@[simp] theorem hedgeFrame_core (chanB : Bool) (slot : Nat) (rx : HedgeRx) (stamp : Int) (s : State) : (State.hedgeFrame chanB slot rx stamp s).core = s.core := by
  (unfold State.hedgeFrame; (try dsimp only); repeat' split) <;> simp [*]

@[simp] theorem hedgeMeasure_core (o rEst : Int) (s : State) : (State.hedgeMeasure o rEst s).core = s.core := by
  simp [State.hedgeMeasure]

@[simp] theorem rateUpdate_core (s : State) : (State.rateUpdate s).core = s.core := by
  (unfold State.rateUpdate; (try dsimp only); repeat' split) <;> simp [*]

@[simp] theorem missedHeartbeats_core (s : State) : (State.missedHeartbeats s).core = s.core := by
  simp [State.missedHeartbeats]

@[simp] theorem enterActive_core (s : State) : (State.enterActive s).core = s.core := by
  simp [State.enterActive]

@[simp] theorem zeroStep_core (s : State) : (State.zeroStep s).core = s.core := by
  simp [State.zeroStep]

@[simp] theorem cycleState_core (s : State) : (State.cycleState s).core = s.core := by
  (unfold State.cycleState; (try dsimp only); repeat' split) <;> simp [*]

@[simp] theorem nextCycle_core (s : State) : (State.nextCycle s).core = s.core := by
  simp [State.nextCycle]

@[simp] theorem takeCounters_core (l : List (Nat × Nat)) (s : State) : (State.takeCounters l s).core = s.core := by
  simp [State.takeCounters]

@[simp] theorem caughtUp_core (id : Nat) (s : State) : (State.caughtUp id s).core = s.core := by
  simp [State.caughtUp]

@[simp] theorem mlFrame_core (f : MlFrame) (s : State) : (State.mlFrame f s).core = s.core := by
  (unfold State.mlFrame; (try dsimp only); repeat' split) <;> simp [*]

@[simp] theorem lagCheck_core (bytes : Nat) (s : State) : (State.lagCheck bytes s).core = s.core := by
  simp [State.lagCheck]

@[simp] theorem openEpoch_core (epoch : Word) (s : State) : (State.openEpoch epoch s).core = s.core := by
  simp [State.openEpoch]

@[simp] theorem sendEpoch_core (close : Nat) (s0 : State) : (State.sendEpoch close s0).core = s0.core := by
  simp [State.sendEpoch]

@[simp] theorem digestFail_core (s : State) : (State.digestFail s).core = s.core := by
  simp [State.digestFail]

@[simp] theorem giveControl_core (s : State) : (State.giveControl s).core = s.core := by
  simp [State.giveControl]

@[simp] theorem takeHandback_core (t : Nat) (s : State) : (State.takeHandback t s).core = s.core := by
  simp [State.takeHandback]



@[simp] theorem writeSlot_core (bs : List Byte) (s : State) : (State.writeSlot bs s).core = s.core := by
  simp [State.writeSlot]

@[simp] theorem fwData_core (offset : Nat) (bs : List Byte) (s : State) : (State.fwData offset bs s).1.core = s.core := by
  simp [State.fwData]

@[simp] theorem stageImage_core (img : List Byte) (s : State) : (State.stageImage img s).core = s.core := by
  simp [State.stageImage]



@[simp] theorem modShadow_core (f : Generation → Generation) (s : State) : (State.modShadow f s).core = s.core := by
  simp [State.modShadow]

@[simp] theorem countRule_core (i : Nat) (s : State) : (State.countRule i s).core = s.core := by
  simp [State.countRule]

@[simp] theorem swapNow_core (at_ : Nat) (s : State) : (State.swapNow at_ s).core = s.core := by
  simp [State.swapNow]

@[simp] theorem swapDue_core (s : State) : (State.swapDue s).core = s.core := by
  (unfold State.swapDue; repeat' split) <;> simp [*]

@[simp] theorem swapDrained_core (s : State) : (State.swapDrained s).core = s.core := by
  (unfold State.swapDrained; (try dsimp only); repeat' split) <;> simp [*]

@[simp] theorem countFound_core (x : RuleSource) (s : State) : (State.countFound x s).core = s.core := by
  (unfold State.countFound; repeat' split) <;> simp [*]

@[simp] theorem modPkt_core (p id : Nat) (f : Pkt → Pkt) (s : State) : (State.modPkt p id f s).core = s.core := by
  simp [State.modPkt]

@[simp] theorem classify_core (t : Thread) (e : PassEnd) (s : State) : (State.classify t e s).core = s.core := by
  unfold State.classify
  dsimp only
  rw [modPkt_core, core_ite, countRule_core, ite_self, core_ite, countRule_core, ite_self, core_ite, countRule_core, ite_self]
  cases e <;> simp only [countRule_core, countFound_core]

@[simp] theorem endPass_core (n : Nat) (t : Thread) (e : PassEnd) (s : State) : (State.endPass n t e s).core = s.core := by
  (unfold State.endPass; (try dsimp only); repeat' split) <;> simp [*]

* * *

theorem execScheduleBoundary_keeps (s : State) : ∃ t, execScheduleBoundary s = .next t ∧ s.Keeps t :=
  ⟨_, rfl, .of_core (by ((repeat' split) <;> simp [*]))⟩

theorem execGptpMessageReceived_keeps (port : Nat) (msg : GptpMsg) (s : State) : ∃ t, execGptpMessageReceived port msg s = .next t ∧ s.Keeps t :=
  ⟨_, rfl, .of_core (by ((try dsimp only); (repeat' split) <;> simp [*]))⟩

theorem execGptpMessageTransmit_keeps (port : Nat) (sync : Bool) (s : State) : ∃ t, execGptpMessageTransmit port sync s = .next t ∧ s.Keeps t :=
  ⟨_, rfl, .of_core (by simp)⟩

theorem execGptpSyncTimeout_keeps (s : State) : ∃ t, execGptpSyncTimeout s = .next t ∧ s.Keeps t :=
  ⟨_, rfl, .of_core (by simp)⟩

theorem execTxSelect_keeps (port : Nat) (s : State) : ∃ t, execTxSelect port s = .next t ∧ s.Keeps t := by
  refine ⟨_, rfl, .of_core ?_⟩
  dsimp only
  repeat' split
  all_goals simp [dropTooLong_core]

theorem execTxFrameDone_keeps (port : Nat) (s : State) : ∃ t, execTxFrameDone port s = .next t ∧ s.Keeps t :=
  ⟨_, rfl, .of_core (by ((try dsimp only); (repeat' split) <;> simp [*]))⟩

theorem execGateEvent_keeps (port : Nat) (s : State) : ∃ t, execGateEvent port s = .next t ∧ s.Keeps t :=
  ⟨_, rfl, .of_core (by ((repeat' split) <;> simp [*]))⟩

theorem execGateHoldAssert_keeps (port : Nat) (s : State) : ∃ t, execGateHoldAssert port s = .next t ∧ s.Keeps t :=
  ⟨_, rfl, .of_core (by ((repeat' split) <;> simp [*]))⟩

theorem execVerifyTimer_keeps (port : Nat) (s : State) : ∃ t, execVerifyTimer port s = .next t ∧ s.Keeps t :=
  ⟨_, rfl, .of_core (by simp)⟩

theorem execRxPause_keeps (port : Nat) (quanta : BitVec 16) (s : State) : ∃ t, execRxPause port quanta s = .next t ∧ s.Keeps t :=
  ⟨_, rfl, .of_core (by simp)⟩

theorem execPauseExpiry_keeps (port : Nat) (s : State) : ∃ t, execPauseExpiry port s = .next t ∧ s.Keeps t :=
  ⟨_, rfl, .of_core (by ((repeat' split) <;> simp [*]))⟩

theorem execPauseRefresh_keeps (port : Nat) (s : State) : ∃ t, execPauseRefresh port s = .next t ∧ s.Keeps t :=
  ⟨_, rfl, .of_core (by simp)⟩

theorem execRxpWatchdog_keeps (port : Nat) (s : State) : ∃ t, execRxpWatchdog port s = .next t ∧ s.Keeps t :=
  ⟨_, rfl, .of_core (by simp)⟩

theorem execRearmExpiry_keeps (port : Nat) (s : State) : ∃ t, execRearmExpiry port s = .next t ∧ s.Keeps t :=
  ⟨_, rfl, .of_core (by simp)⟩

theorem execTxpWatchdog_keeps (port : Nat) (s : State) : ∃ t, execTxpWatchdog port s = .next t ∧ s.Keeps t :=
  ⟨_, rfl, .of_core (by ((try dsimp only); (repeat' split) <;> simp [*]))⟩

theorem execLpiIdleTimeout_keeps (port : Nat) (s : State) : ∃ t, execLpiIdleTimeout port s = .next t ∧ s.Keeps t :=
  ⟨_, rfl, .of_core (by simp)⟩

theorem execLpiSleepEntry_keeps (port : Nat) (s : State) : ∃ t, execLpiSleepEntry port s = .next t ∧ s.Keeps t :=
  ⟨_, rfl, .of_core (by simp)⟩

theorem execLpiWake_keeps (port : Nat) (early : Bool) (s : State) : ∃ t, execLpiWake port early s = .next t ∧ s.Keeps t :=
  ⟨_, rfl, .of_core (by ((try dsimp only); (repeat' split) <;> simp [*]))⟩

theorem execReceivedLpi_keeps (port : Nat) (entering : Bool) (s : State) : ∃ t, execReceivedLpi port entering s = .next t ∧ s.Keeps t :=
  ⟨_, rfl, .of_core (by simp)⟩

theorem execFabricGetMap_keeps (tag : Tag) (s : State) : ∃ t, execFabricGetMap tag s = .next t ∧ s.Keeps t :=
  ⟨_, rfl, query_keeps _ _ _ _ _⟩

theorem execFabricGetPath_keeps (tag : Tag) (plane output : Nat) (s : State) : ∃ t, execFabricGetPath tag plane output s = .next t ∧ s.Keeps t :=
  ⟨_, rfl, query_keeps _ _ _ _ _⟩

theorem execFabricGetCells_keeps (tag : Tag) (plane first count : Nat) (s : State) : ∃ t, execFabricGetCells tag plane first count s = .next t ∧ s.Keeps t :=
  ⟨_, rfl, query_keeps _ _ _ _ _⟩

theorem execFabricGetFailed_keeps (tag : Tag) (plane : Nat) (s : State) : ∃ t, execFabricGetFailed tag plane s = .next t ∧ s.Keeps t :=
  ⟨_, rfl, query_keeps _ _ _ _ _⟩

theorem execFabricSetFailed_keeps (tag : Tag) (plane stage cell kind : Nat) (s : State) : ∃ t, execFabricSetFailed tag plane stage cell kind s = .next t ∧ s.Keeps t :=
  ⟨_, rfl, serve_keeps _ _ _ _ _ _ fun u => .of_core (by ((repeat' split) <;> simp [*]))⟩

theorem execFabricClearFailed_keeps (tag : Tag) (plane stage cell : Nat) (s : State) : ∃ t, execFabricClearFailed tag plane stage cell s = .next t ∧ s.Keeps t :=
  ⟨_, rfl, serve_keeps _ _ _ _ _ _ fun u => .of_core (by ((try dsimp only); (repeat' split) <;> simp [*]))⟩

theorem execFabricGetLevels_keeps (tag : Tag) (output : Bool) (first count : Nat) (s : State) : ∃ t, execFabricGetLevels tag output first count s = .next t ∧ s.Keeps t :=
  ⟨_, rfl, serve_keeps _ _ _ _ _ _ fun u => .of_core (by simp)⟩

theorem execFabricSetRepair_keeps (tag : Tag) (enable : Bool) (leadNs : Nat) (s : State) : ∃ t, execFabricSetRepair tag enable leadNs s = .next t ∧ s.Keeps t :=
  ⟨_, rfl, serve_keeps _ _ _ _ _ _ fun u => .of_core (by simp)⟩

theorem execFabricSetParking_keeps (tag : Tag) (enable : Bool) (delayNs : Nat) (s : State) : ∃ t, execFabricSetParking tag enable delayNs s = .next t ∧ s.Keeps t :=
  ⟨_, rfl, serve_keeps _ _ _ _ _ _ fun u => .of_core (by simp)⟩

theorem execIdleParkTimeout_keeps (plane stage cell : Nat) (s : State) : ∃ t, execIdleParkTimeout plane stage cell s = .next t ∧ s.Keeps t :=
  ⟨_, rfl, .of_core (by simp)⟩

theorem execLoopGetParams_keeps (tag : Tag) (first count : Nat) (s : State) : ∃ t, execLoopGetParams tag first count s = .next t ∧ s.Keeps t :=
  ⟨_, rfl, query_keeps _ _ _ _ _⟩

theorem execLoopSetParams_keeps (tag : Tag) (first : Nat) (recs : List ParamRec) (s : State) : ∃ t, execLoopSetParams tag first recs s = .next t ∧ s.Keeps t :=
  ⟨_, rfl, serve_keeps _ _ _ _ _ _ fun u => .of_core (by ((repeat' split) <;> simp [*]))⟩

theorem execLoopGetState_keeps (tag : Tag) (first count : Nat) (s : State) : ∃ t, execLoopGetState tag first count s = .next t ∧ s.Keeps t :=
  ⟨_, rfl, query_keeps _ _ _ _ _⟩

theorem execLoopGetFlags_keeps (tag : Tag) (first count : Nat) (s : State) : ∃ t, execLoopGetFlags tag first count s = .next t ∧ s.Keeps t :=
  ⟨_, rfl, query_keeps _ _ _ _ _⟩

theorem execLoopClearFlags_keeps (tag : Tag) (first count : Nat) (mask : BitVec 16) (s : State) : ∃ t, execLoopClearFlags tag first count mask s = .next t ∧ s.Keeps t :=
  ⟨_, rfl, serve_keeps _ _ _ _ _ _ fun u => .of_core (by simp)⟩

> _What to do_: The lines sought are those in the data above that include the string "openEpoch"; copy each one.

> _Output for this exercise_:
@[simp] theorem openEpoch_core (epoch : Word) (s : State) : (State.openEpoch epoch s).core = s.core := by
  simp [State.openEpoch]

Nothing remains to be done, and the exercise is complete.